To sum up, the accurate location of text region relies not only on the large-scale saliency information, but also on the small-scale boundary feature. Hence, this paper presents an efficient scene text detection scheme based on the PSENet from two aspects as follows. Firstly, a Mixed Pooling Module (MPM) is designed to locate the scene text regions precisely. Then, the backbone network is optimized to enhance the effectiveness of multi-scale feature extraction. Specifically, the main contributions of this paper can be summarized as follows:

  1. 1.

    The MPM is designed with different pooling operations. Generally, the single pooling operation is adopted in the original PSENet. Its complexity is low, but for adjacent texts, it is easy to cause the problems of missed detection and false detection.

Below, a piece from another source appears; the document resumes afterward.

-- ==== Sys2Proof/Machine/Dispatch.lean ====
section
/-! DEFINITION. One arm for each command, in the order of the table. -/
namespace Sys2Proof.Machine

Considering the diversity of text length in different scenes, the MPM with different pooling operations is designed to locate the scene text regions precisely. Through the context information extraction at different distances, we can capture the relevance of text information more effectively, and then extract the text shape features and locate the scene text regions.

  2. 2.

    The backbone network is optimized by the combination of ResNeXt and Res2Net. In original PSENet, the Residual Network (ResNet) is adopted as the backbone network, to solve the problem of gradient vanishing and further increase the network depth easily. But the ResNet cannot enhance the extraction capability of multi-scale features, which are very important for scene text detection. Therefore, the backbone network is optimized here by combining ResNeXt and Res2Net, to fuse different types of deep feature information and characterize the text features at a more fine-grained level, and further to improve the text detection precision.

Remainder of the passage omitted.